I gave myself a rare gift to spent quantity and quality time with my son for the first time in months – only the 4th time in a year.  For the past many weeks I have wanted to see him but literally couldn’t find the time. But a few days ago, my intuition set me straight. I woke up and knew it was time to travel across the country to see him. I spontaneously carved out a few days at the end of the week, knowing that visiting him would be a decision I’d never regret. Now at the end of my visit, I realize that this weekend has actually given me space to breathe, in a way that making my way through my very long to-do list could not. This was the perfect weekend to be with him. I couldn’t find the time but the time found me.

This trip has actually been focused quite a bit on healing and acknowledging pain. We’ve had so many conversations reflecting on the subjects in different ways. My son shares that as he is acknowledging past pain and beginning to face difficult emotions in a more embracing way, he is discovering powerful insights. He is on a difficult and wonderful journey of self-discovery.

He is also always on my mind. I have been connecting to him empathically from 3000 miles away. I have completed higher levels of Reiki in order to be able to send him the healing universal energy, even when we are physically so far apart. Every single morning, I focus on his wellbeing. I picture him in my mind. I visualize surrounding him in the warmth and light of positive energy. And yesterday, I had the most soul-filling experience. For the first time, I was able to give him Reiki in person. For an hour, my son lay still on the grass, listening to my meditation music, overlooking the Pacific Ocean, and allowed me to place my healing hands on him. I felt the universal energy coursing through my hands. But what truly stopped me in my tracks, was how powerful my maternal-love energy felt. The energies coming together created the most beautiful force that both my son and I felt.

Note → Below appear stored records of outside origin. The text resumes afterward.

/-- Complete the phase of a counter (12 R333). A group that gets a message has acquired at device scope (10 R254). -/
def gctrComplete (s : State) (c k : Nat) (q : GCtr) : State :=
  let q' : GCtr := { q with ph := q.ph + 1, arr := 0, obs := q.waiters.length, waiters := [], owed := [] }
  let msg : QEntry := [BitVec.ofNat 32 (0x01 * 2 ^ 24 + k * 2 ^ 16 + q.ph.toNat)]
  let s := eachDo q.waiters (setGctr s c k q') wakeGroup
  eachDo q.owed s fun s g => acquireHalf (pushQ15 s g msg) g 2 2

/-- Park a group at a counter. -/
def gbarPark (s : State) (g : Nat) (cause : Cause) : State :=
  let x := s.grp g
  park (charge (occupy s g 1 2 1) g 1) g { cause := cause, mask := x.em, pc := x.pc }

/-- The command processor performs the oldest request of a group (12 R333). -/
def execGridBarrierRequest (s : State) : Host.Outcome State Fault Refusal :=
  match s.greqs with
  | [] => .next s
  | r :: rest =>
    let s := { s with greqs := rest }
    let g := r.core * 32 + r.slot
    let em := (s.grp g).em
    let q := tget (s.ctx r.ctx).gctrs {} r.k
    let prot := trap s g 0x06 r.k em
    done (match r.form with
      | 3 =>
        let n := r.val.toNat
        if n = 0 ∨ 2 ^ 24 ≤ n ∨ !q.waiters.isEmpty then prot
        else
          let s := setGctr s r.ctx r.k { q with ph := 0, exp := n, arr := 0, obs := 0, refused := [] }
          syncDone (eachDo q.refused s wakeGroup) g
      | 1 =>
        if q.ph.toNat ≠ r.val.toNat % 2 ^ 16 then
          let s := if (s.grp g).replay then
              if q.obs - 1 = 0 then
                eachDo q.refused (setGctr s r.ctx r.k { q with obs := 0, refused := [] }) wakeGroup
              else setGctr s r.ctx r.k { q with obs := q.obs - 1 }
            else s
          syncDone (acquireHalf s g 2 2) g
        else gbarPark (setGctr s r.ctx r.k { q with waiters := q.waiters ++ [g] }) g (.gbarWait r.ctx r.k)
      | form =>
        if q.exp = 0 then prot
        else if 0 < q.obs then
          gbarPark (setGctr s r.ctx r.k { q with refused := q.refused ++ [g] }) g (.gbarArrive r.ctx r.k)
        else
          let q' := { q with arr := q.arr + 1, owed := if form = 2 then q.owed ++ [g] else q.owed }
          let s := if q'.exp ≤ q'.arr then gctrComplete s r.ctx r.k q' else setGctr s r.ctx r.k q'
          syncResult s g [(r.sd, BitVec.ofNat 64 q.ph.toNat)] [])

/-! ### Wide barriers -/

/-- Has a team arrived: every group of it that has not exited is parked at `tend` (12 R332)? -/
def teamArrived (s : State) (tm : Nat) (device : Bool) : Bool :=
  let gs := (membersOf s tm).filter fun g => (s.grp g).st != .exited
  !gs.isEmpty && gs.all fun g => parkedOn g device
where
  parkedOn (g : Nat) (device : Bool) : Bool :=
    match (s.grp g).park with
    | some r => r.cause == .wide device && !r.woken
    | none => false

/-- The teams of a launch that a wide barrier of one scope waits for (12 R332). -/
def wideTeams (s : State) (l : Nat) (device : Bool) (k : Nat) : List Nat :=
  (s.teams.filter fun e => e.2.launch == l && e.2.st != .retired && e.2.st != .none &&
    (device || e.2.cluster == k)).map Prod.fst

/-- A wide barrier completes: the phase rises, and each parked group becomes a phase task (12 R332). -/
def wideComplete (s : State) (l : Nat) (device : Bool) (k : Nat) (ts : List Nat) : State :=
  let x := s.launch l
  let ph := (if device then x.phaseDev else tget x.phaseClu 0 k) + 1
  let s := s.modLaunch l fun x =>
    if device then { x with phaseDev := ph } else { x with phaseClu := tset x.phaseClu k ph }
  eachDo ts s fun s tm =>
    let t := s.team tm
    let s := s.modTeam tm fun t => { t with wide := none }
    let gs := (membersOf s tm).filter fun g => (s.grp g).st == .parked || (s.grp g).st == .saved
    let s := eachDo gs s fun s g =>
      match (s.grp g).park with
      | some r =>
        let s := writeS s g r.futile (BitVec.ofNat 64 ph.toNat)
        let s := s.modGrp g fun y => { y with park := some { r with woken := true, counter := 0 } }
        if (s.grp g).st = .parked then furrowPut s t.cluster t.pri (.phase (g / 32) (g % 32)) else s
      | none => s
    s.post (.phaseAdmit t.cluster)

/-- Complete a wide barrier whose teams have all arrived (12 R332). -/
def checkWide (s : State) (l : Nat) (device : Bool) (k : Nat) : State :=
  let ts := wideTeams s l device k
  if !ts.isEmpty && ts.all (fun tm => (s.team tm).wide == some device && teamArrived s tm device) then
    wideComplete s l device k ts
  else s

/-- Complete whatever wide barrier of a launch a change may have completed. -/
def recheckWide (s : State) (l k : Nat) : State := checkWide (checkWide s l true k) l false k

/-- A team whose every group has parked at `tend` gives its reservation back (15 R389). -/
def restTeam (s : State) (tm : Nat) : State :=
  let t := s.team tm
  match t.wide with
  | some d => if t.reserved && teamArrived s tm d then (setReserved s tm t.cluster false).post (.teamPlace t.cluster) else s
  | none => s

I wish all healing was as easy as placing our hands on a loved one and sending them the intention of peace. In all cases, we must not run away, emotionally or physically. We must face what is difficult, find the root of the pain, and then replace the trauma with love. We must spread our positive energy. We must hug and listen and love. And yes, we must figuratively (and sometimes literally) place healing hands on one another.

We also must eliminate the ability for ordinary citizens to acquire weapons of war.  We must create widespread accessibility to mental health services, having open, nonjudgmental conversations with opportunities for sharing and discourse. And we must drown out the vitriol, paranoia, and suspicion of people who are different from us by learning about one another, celebrating what we share, and loving one another. We must insist that our leaders celebrate humanity.

In other words, it’s time to vote and it’s time for me to find a therapist.